Embodiments of communication system 100 for predicting resource consumption on a computing system by applying natural language processing techniques can offer several advantages. Resource consumption predictions for new workloads on a computing system can be made efficiently and more precisely based on a large amount of historical data used to train a sequence-to-sequence prediction model. The prediction model can be trained based on many input sequences of program identifiers and corresponding output sequences of resource consumption values, where for each input sequence, the program identifiers are provided in the order in which they were invoked by an existing workload object. Thus, the prediction model can be trained to translate one or more program identifiers based on their particular order. To obtain more precise predictions, additional parameters can be considered along with program identifiers of the programs to be invoked by the workload object. Such parameters can include, but are not necessarily limited to, dataset allocation attributes, actual size of datasets, and/or memory consumption specified in the workload object. In addition, embodiments herein can provide more granular predictions by generating a prediction for each program in the workload. Furthermore, at least some embodiments offer a range of predictions related to resource consumption by each program.

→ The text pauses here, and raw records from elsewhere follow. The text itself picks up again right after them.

-- ==== Sys2Proof/Config.lean ====
section
/-! DEFINITION. What an implementation fixes (00_scope.md R5), the clock tables, and the free values. -/

namespace Sys2Proof

/-- Size of a real-address-mode IDT entry in bytes, `IVT_ENTRY_BYTES` (00_scope.md R5). -/
def Config.ivtEntryBytes : Nat := 4

/-- Size of a protected-mode IDT entry in bytes, `IDT_ENTRY_BYTES` (00_scope.md R5). -/
def Config.idtEntryBytes : Nat := 8

/-- `GP_V86_ERROR_CODE`, the error code of the #GP of the virtual-8086 IOPL test (00_scope.md R5, 40_int.md R116). -/
def Config.gpV86ErrorCode : Half := 0

/-- What a byte of memory that is not listed reads as. DESIGN CHOICE (unsafe, log entry 2): the spec leaves memory
after reset unspecified (10_state.md R36, U14). -/
def Config.unlistedByte : Byte := 0

/-- FREE VALUE (log entry 10, safe): the upper 16 bits of the 32-bit slot a 16-bit register is pushed in
(20_memory.md R72, U11). It has no body, so a theorem holds whatever it is. -/
opaque Config.freeHalf : Nat → Half

/-- Clocks table 1 (70_reset_and_hazards.md R186): INT 3 13 clocks, INT imm8 16, none stated for INTO. No rule of the
model reads it (D25, log entry 20). -/
def Config.realClocks : List (String × Nat) := [("3 (const)", 13), ("imm8", 16)]

/-- Clocks table 2, "Protected mode:", the range 27 - 82 (70_reset_and_hazards.md R186). No rule of the model reads it. -/
def Config.protectedClocks : Nat × Nat := (27, 82)

end Sys2Proof
end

Turning to FIG. 1, a brief description of the infrastructure of communication system 100 is now provided. Elements of FIG. 1 may be coupled to one another through one or more interfaces employing any suitable connections (wired or wireless), which provide viable pathways for network communications. Additionally, any one or more of these elements of FIG. 1 may be combined or removed from the architecture based on particular configuration needs.

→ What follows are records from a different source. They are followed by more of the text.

-- ==== Sys2Proof/Tests/Slice0.lean ====
section
/-! SUPPORT. Tests. Expected results are the spec's own vectors (95_test_vectors.md, named at each test) or worked out by
hand from a rule; the witnesses meet the hypotheses of the statements they are named after. -/

namespace Sys2Proof.Tests

open Sys2Proof Sys2Proof.Machine

/-! ### Builders -/

/-- Whether a step answers a next state with a property. -/
def nextWith (o : Host.Outcome State Fault Refusal) (p : State → Bool) : Bool :=
  match o with
  | .next t => p t
  | _ => false

/-- Whether a step ends in that fault. -/
def faultsWith (o : Host.Outcome State Fault Refusal) (f : Fault) : Bool :=
  match o with
  | .fault g => decide (f = g)
  | _ => false

/-- Whether a step ends in that refusal. -/
def refusesWith (o : Host.Outcome State Fault Refusal) (r : Refusal) : Bool :=
  match o with
  | .refused q => decide (r = q)
  | _ => false

/-- A segment register in real-address mode. -/
def realSeg (sel : Half) : SegReg := loadSegReal SegReg.atReset sel

/-- A real-address-mode launch state as 95_test_vectors.md gives them: CS:EIP, SS:ESP, EFLAGS, IDTR.limit 3FF. -/
def realState (cs : Half) (eip : Word) (ss : Half) (esp eflags : Word) (mem : Memory) : State :=
  { State.reset with
    csAtReset := false, eip := eip, eflags := eflags, cs := realSeg cs, ss := realSeg ss, mem := mem,
    gpr := { State.reset.gpr with esp := esp }, idtr := { base := 0, limit := 0x3FF } }

/-- V1: `CD 21` at 0000:7C00. -/
def v1 : State := realState 0 0x7C00 0 0x7C00 0x202 [(0x85, 0x10), (0x87, 0x02), (0x7C00, 0xCD), (0x7C01, 0x21)]

/-- V2: `CC` at 1000:0010, TF, IF, ZF, PF set. -/
def v2 : State :=
  realState 0x1000 0x10 0x2000 0x100 0x346 [(0x0C, 0x34), (0x0D, 0x12), (0x0E, 0x78), (0x0F, 0x56), (0x10010, 0xCC)]

/-- V3 and V4: `CE` at 0000:0500, with the EFLAGS given. -/
def v3 (eflags : Word) : State := realState 0 0x500 0 0x7C00 eflags [(0x11, 0x30), (0x500, 0xCE)]

/-- The hidden part of a 32-bit segment of base 0. -/
def flat : Hidden := { base := 0, limit := 0xFFFFFFFF, access := 0x93, big := true }

/-- A code segment at level `dpl`. -/
def codeAt (dpl : BitVec 2) : CodeDesc :=
  { isCode := true, conforming := false, dpl := dpl, present := true, hid := flat }

/-- A register image with level-0 segments. -/
def image : Context :=
  { eip := 0x4000, eflags := 0x202, cpl := 0, cs := { sel := 8, hid := flat }, ss := { sel := 0x10, hid := flat },
    ds := SegReg.atReset, es := SegReg.atReset, fs := SegReg.atReset, gs := SegReg.atReset,
    gpr := State.reset.gpr, ldtr := SysSeg.atReset }

/-- A task state segment whose three stacks are the one given. -/
def tssWith (stack : StackImage) (raises : Option Fault) : Tss :=
  { ctx := image, backLink := 0, busy := false, base := 0, limit := 0x67, ring0 := stack, ring1 := stack,
    ring2 := stack, raises := raises }

/-- The level-0 stack of the tests. -/
def kernelStack : StackImage := .stack { sel := 0x10, hid := flat } 0x9000

/-- The 8 bytes of gate 3, little-endian, at 00100018, its access byte given (20_memory.md R68). -/
def gateAt (sel access : Byte) : Memory := [(0x100019, 0x10), (0x10001A, sel), (0x10001D, access)]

Generally, communication system 100 can be implemented in any type or topology of networks. Within the context of the disclosure, network 110 represents a series of points or nodes of interconnected communication paths for receiving and transmitting packets of information that propagate through communication system 100. These networks offer communicative interfaces between sources, destinations, and intermediate nodes, and may include any local area network (LAN), virtual local area network (VLAN), wide area network (WAN) such as the Internet, wireless local area network (WLAN), metropolitan area network (MAN), Intranet, Extranet, virtual private network (VPN), and/or any other appropriate architecture or system that facilitates communications in a network environment or any suitable combination thereof. Network 110 can use any suitable technologies for communication including wireless (e.g., 3G/4G/5G/nG network, WiFi, Institute of Electrical and Electronics Engineers (IEEE) Std 802.11™-2012, published Mar. 29, 2012, WiMax, IEEE Std 802.16™-2012, published Aug. 17, 2012, Radio-frequency Identification (RFID), Near Field Communication (NFC), Bluetooth™, etc.) and/or wired (e.g., Ethernet, etc.) communication. Generally, any suitable means of communication may be used such as electric, sound, light, infrared, and/or radio (e.g., WiFi, Bluetooth, NFC, etc.).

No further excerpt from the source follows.